Joshua, you cut Chivers and his bosses at the NYT ways too much slack on this Georgia question. Bernhardt of Moon of Alabama, I, and numerous non-US news sources were all reporting, at the time, back in August that the OSCE monitors on the ground in Georgia were demurring from the made-in-Washington “story” of how the war got started.

Chivers and the NYT in general either ignored completely or seriously downplayed the value of those monitoring reports back then. Only now, once the meme of “vulnerable, innocent little Georgia” has had three months to take root in the US public discourse, do they go back and mention OSCE monitoring reports whose conclusions were already widely available at the time, and were reported back to OSCE HQ and the EU. (But Washington, also a member of OSCE, apparently didn’t request a briefing on them.)

The only new thing in Chivers’ latest report is buried ways down low where he says that Brit. Army Captain Ryan Grist, who had been head of the OSCE monitoring team, later left his post under unclear circumstances.

You and your readers would benefit from checking out the main post and comments on this at MoA today. You could also go back and check some of what I was blogging in August about the OSCE reports, at Just World News, portal here.

Joshua Foust November 7, 2008 at 4:27 pm

Helena, you and MoA assume that the NYT was supressing information for some reason. I, too, was noting that Georgia seemed to be the aggressor in the conflict, not Russia or South Ossetia. However, all I had to go on was my (limited) understanding of conflict there and the buried news reporting.

The NYT was one of my main sources for all of this, too. Their reporting has been consistently superior to other American news organizations. Chivers and his editors in New York would have been negligent not to run the story last month about Saakashvili releasing audio recordings of radio broadcasts hinting that Russia attacked first… especially since that was the cornerstone of their declaration of innocence in the whole affair.

Just as they would have been negligent not to report this today. I didn’t see in either yours or MOA’s blogging at the time any evidence that the OSCE observers’ account was conclusive in discounting all other accounts of the conflict — rather, they confirmed your (plural) and my working hypothesis that Georgia was the aggressor. Interesting, yes, but hardly the smoking gun of negligence you’re making it out to be.

Helena Cobban November 7, 2008 at 10:30 pm

The OSCE observers were trained, politically neutral military observers, working for an intergovernmental body to which all relevant regional governments (and our own) are all parties; they were present and well deployed on the ground, and tasked precisely with overseeing threats to national, regional, and border security in Georgia’s long-identified problematic, potentially secessionist regions. Therefore, their reports should have been considered quite definitive, absent any absolutely overwhleming reason to doubt or second-guess them.
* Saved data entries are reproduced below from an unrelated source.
/-- R9, R92, R360: a command leaves the other engines, the queue and the operand port as they were, and adds exactly one
entry to the observation, whether it is done or refused. -/
def Obligations.EngineFrame : Prop :=
  ∀ (i : Instr) (s t : State), exec i s = .next t →
    (i.engine ≠ .wve → t.wve = s.wve) ∧ (i.engine ≠ .adp → t.adp = s.adp) ∧ (i.engine ≠ .swe → t.swe = s.swe) ∧
    t.pending = s.pending ∧ t.oob = s.oob ∧ ∃ entry, t.trace = s.trace ++ [entry]

/-- R92: two commands of different engines, each with its own operands, give the same three instances and the same
two observations in either order. The spec derives R92 itself. -/
def Obligations.EnginesCommute : Prop :=
  ∀ (i j : Instr) (a b : OutOfBand) (s t u : State), i.engine ≠ j.engine →
    exec i { s with oob := a } = .next t → exec j { t with oob := b } = .next u →
    ∃ t' u' ei ej, exec j { s with oob := b } = .next t' ∧ exec i { t' with oob := a } = .next u' ∧
      u'.wve = u.wve ∧ u'.adp = u.adp ∧ u'.swe = u.swe ∧
      u.trace = s.trace ++ [ei, ej] ∧ u'.trace = s.trace ++ [ej, ei]

/-- R134, R360: every command other than START to an absent instance is refused: nothing changes, and the observation
records it. -/
def Obligations.AbsentRefused : Prop :=
  ∀ (i : Instr) (s : State), s.present i.engine = false → i.isStart = false →
    exec i s = .next { s with trace := s.trace ++ [.refused (.absentInstance i.engine)] }

/-- R360 (b), (c), (d), R370: exactly these commands are refused, with this reason; a refusal changes nothing but the
observation, which records it, and every other command is done. So every command answers a next state. -/
def Obligations.RefusedExactly : Prop :=
  ∀ (i : Instr) (s : State),
    let reason : Option RefusalReason :=
      if s.present i.engine = false ∧ i.isStart = false then some (.absentInstance i.engine)
      else if s.present i.engine = true ∧ i.isStart = true then some (.startPresent i.engine)
      else if (i = .wveStart ∧ wveConfigLegal s.oob.wveCfg = false) ∨
          (i = .adpStart ∧ adpConfigLegal s.oob.adpCfg = false) ∨
          (i = .sweStart ∧ sweConfigLegal s.oob.sweCfg = false) then some (.illegalConfig i.engine)
      else if i = .wveLoad ∧ 4 ≤ s.oob.load.region then some (.badRegion s.oob.load.region)
      else none
    (∀ r, reason = some r → exec i s = .next { s with trace := s.trace ++ [.refused r] }) ∧
    (reason = none → ∃ t events, exec i s = .next t ∧ t.trace = s.trace ++ [.done events])

/-- R10, R48, R49, R55, R57, R58, R393: while an instance stays present its parameters stay; only LOAD changes sample
data, and only MUTE changes a mute mask. -/
def Obligations.KeptByAll : Prop :=
  ∀ (i : Instr) (s t : State), exec i s = .next t →
    (∀ w ∈ s.wve, ∀ w' ∈ t.wve, w'.cfg = w.cfg ∧ (i ≠ .wveLoad → w'.regions = w.regions) ∧
      (i ≠ .wveMute → w'.wmute = w.wmute)) ∧
    (∀ p ∈ s.adp, ∀ p' ∈ t.adp, p'.cfg = p.cfg ∧ (i ≠ .adpMute → p'.amute = p.amute)) ∧
    ∀ q ∈ s.swe, ∀ q' ∈ t.swe, q'.cfg = q.cfg ∧ (i ≠ .sweLoad → q'.lut = q.lut) ∧ (i ≠ .sweMute → q'.smute = q.smute)

/-- R145: `rate(q)` is emitted by every RESET with the derived rate (R394), by an ADP control write that changes RST or
RS, and by nothing else. -/
def Obligations.RateEvents : Prop :=
  ∀ (i : Instr) (s t : State), exec i s = .next t → ∃ entry, t.trace = s.trace ++ [entry] ∧
    ∀ (e : Engine) (q : Rat), Event.rate e q ∈ entry.events ↔
      ((i = .wveReset ∧ e = .wve ∧ ∃ w, s.wve = some w ∧ q = (w.cfg.clock : Rat) / (16 * ((w.cfg.actv : Rat) + 1))) ∨
      (i = .adpReset ∧ e = .adp ∧ ∃ p, s.adp = some p ∧ q = (p.cfg.clock : Rat) / 48) ∨
      (i = .sweReset ∧ e = .swe ∧ ∃ v, s.swe = some v ∧ q = (v.cfg.clock : Rat) / (v.cfg.clockDiv : Rat)) ∨
      ∃ d p, i = .adpWrCtrl d ∧ e = .adp ∧ s.adp = some p ∧
        (d.getLsbD 0 ≠ p.ctl.getLsbD 0 ∨ d.extractLsb' 2 2 ≠ p.ctl.extractLsb' 2 2) ∧
        q = (p.cfg.clock : Rat) / (([48, 64, 96, 192].getD (d.toNat / 4 % 4) 0 : Nat) : Rat))

/-- R368: a pending flag of a voice is cleared by nothing but a RESET, or a CTRL commit to that voice with bit 14 = 0. -/
def Obligations.IrqSticky : Prop :=
  ∀ (i : Instr) (s t : State) (w w' : Wve) (v : Fin 32), exec i s = .next t → s.wve = some w → t.wve = some w' →
    (w.voice v).ctrl.getLsbD 14 = true → (w'.voice v).ctrl.getLsbD 14 = false →
    i = .wveReset ∨
      ∃ d, i = .wveWrCtrl d ∧ v.val = w.page.toNat % 32 ∧ (w.wlatch.extractLsb' 8 24 ++ d : Word).getLsbD 14 = false

/-- R366, R367, R368: a pending flag is set only by a CTRL commit to that voice with bit 14 = 1, or by a TICK on which
the running voice crosses a loop boundary with IRQE = 1. -/
def Obligations.IrqSource : Prop :=
  ∀ (i : Instr) (s t : State) (w w' : Wve) (v : Fin 32), exec i s = .next t → s.wve = some w → t.wve = some w' →
    wveConfigLegal w.cfg = true → (w.voice v).ctrl.getLsbD 14 = false → (w'.voice v).ctrl.getLsbD 14 = true →
    (∃ d, i = .wveWrCtrl d ∧ v.val = w.page.toNat % 32 ∧ (w.wlatch.extractLsb' 8 24 ++ d : Word).getLsbD 14 = true) ∨
    (i = .wveTick ∧ s.Runs w v ∧ (w.voice v).ctrl.getLsbD 13 = true ∧
      (CrossesForward w.cfg (w.voice v) ∨ CrossesReverse w.cfg (w.voice v)))

/-- R50: after every TICK and every CTRL commit IRQ_OUT is the OR of the 32 pending flags. The output
line is the spec's own choice (R50; log 17). -/
def Obligations.IrqOutLevel : Prop :=
  ∀ (i : Instr) (s : State) (w : Wve), s.wve = some w → (i = .wveTick ∨ ∃ d, i = .wveWrCtrl d) →
    ∃ t w', exec i s = .next t ∧ t.wve = some w' ∧
      (w'.irqOut = true ↔ ∃ v : Fin 32, (w'.voice v).ctrl.getLsbD 14 = true)

/-! ### WVE registers -/

/-- R160: a lane 0, 1 or 2 write puts its byte in WLATCH and changes nothing else. -/
def Obligations.LaneWrites : Prop :=
  ∀ (n : BitVec 4) (d : Byte) (s : State) (w : Wve), s.wve = some w →
    let latched (x : Word) : Result := .next (State.emit { s with wve := some { w with wlatch := x } } [])
    exec (.wveWrL0 n d) s = latched (d ++ w.wlatch.extractLsb' 0 24) ∧
    exec (.wveWrL1 n d) s = latched (w.wlatch.extractLsb' 24 8 ++ d ++ w.wlatch.extractLsb' 0 16) ∧
    exec (.wveWrL2 n d) s = latched (w.wlatch.extractLsb' 16 16 ++ d ++ w.wlatch.extractLsb' 0 8)

/-- R161, R164: a CTRL commit to the selected voice keeps bits 14:8 and 6:0 of the assembled value, IRQ_OUT follows,
the latch is cleared and nothing else changes. -/
def Obligations.CommitCtrl : Prop :=
  ∀ (d : Byte) (s : State) (w : Wve) (i : Fin 32), s.wve = some w → i.val = w.page.toNat % 32 →
    let val : Word := w.wlatch.extractLsb' 8 24 ++ d
    let ctrl : BitVec 15 := val.extractLsb' 8 7 ++ 0#1 ++ val.extractLsb' 0 7
    let voices := (w.setVoice i { w.voice i with ctrl := ctrl }).voices
    exec (.wveWrCtrl d) s =
      .next (State.emit
        { s with wve := some { w with voices := voices, irqOut := voices.toList.any fun v => v.ctrl.getLsbD 14,
                                      wlatch := 0#32 } } [])

/-- R161, R165 to R168: the other group 0 commits write one register of the selected voice, clear the latch and change
nothing else; ACCUM is masked to ACC_BITS. -/
def Obligations.CommitGroup0 : Prop :=
  ∀ (d : Byte) (s : State) (w : Wve) (i : Fin 32), s.wve = some w → i.val = w.page.toNat % 32 →
    let val : Word := w.wlatch.extractLsb' 8 24 ++ d
    let v := w.voice i
    let done (x : Voice) : Result :=
      .next (State.emit { s with wve := some { w.setVoice i x with wlatch := 0#32 } } [])
    exec (.wveWrFreq d) s = done { v with freq := val } ∧
    exec (.wveWrStart d) s = done { v with loopStart := val } ∧
    exec (.wveWrEnd d) s = done { v with loopEnd := val } ∧
    exec (.wveWrAccum d) s = done { v with accum := BitVec.ofNat 32 (val.toNat % 2 ^ w.cfg.accBits) }

/-- R161, R169 to R173: the group 1 commits write the low 16 bits to one register of the selected voice. -/
def Obligations.CommitGroup1 : Prop :=
  ∀ (d : Byte) (s : State) (w : Wve) (i : Fin 32), s.wve = some w → i.val = w.page.toNat % 32 →
    let low : Half := w.wlatch.extractLsb' 8 8 ++ d
    let v := w.voice i
    let done (x : Voice) : Result :=
      .next (State.emit { s with wve := some { w.setVoice i x with wlatch := 0#32 } } [])
    exec (.wveWrLvol d) s = done { v with lvol := low } ∧
    exec (.wveWrLvramp d) s = done { v with lvramp := low } ∧
    exec (.wveWrRvol d) s = done { v with rvol := low } ∧
    exec (.wveWrRvramp d) s = done { v with rvramp := low } ∧
    exec (.wveWrEcount d) s = done { v with ecount := low }

/-- R161, R174 to R181: the group 2 commits write a coefficient or its ramp (16 bits) or a history (32 bits). -/
def Obligations.CommitGroup2 : Prop :=
  ∀ (d : Byte) (s : State) (w : Wve) (i : Fin 32), s.wve = some w → i.val = w.page.toNat % 32 →
    let val : Word := w.wlatch.extractLsb' 8 24 ++ d
    let low : Half := w.wlatch.extractLsb' 8 8 ++ d
    let v := w.voice i
    let done (x : Voice) : Result :=
      .next (State.emit { s with wve := some { w.setVoice i x with wlatch := 0#32 } } [])
    exec (.wveWrK1 d) s = done { v with k1 := low } ∧
    exec (.wveWrK1ramp d) s = done { v with k1ramp := low } ∧
    exec (.wveWrK2 d) s = done { v with k2 := low } ∧
    exec (.wveWrK2ramp d) s = done { v with k2ramp := low } ∧
    exec (.wveWrO1 d) s = done { v with o1 := val } ∧
    exec (.wveWrO2 d) s = done { v with o2 := val } ∧
    exec (.wveWrO3 d) s = done { v with o3 := val } ∧
    exec (.wveWrO4 d) s = done { v with o4 := val }

/-- R162, R163: the PAGE commit takes VSEL and GROUP from bits 6:0; a commit to no register clears the latch only. -/
def Obligations.CommitPageNone : Prop :=
  ∀ (n : BitVec 4) (d : Byte) (s : State) (w : Wve), s.wve = some w →
    exec (.wveWrPage d) s =
      .next (State.emit { s with wve := some { w with page := d.extractLsb' 0 7, wlatch := 0#32 } } []) ∧
    exec (.wveWrNone n d) s = .next (State.emit { s with wve := some { w with wlatch := 0#32 } } [])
That was why I (and presumably also MoA) gave them such high credence at the time. The NYT did not. And even the latest report by Chivers and Barry buries the identity and name of the OSCE, and then casts Grist’s fairly definitive findings into a degree of doubt by saying things like, “well, both sides have their own explanations of what happened” and “it’s hard to find out the real truth”, etc, etc.

One of the main goals of the OSCE in fielding these (fairly expensive) monitoring teams is to prevent the eruption and escalation of armed conflict by providing accurate ground-level reporting of incidents. They deserve considerably more respect, recognition, and support than they usually get in the US MSM. Treating OSCE reporting as “just one source among many conflicting sources” completely misreads their real capabilities, role, and importance.

Joshua Foust November 8, 2008 at 8:38 am


At the time, the NYT was one of the main papers reporting that Georgia was the offensive party — just as they were the only U.S. paper talking about the weeks of shelling beforehand. You might think this report doesn’t confirm your biases enough, but accusing them of “burying” this idea, or of criminal neglience or something, is just not called for.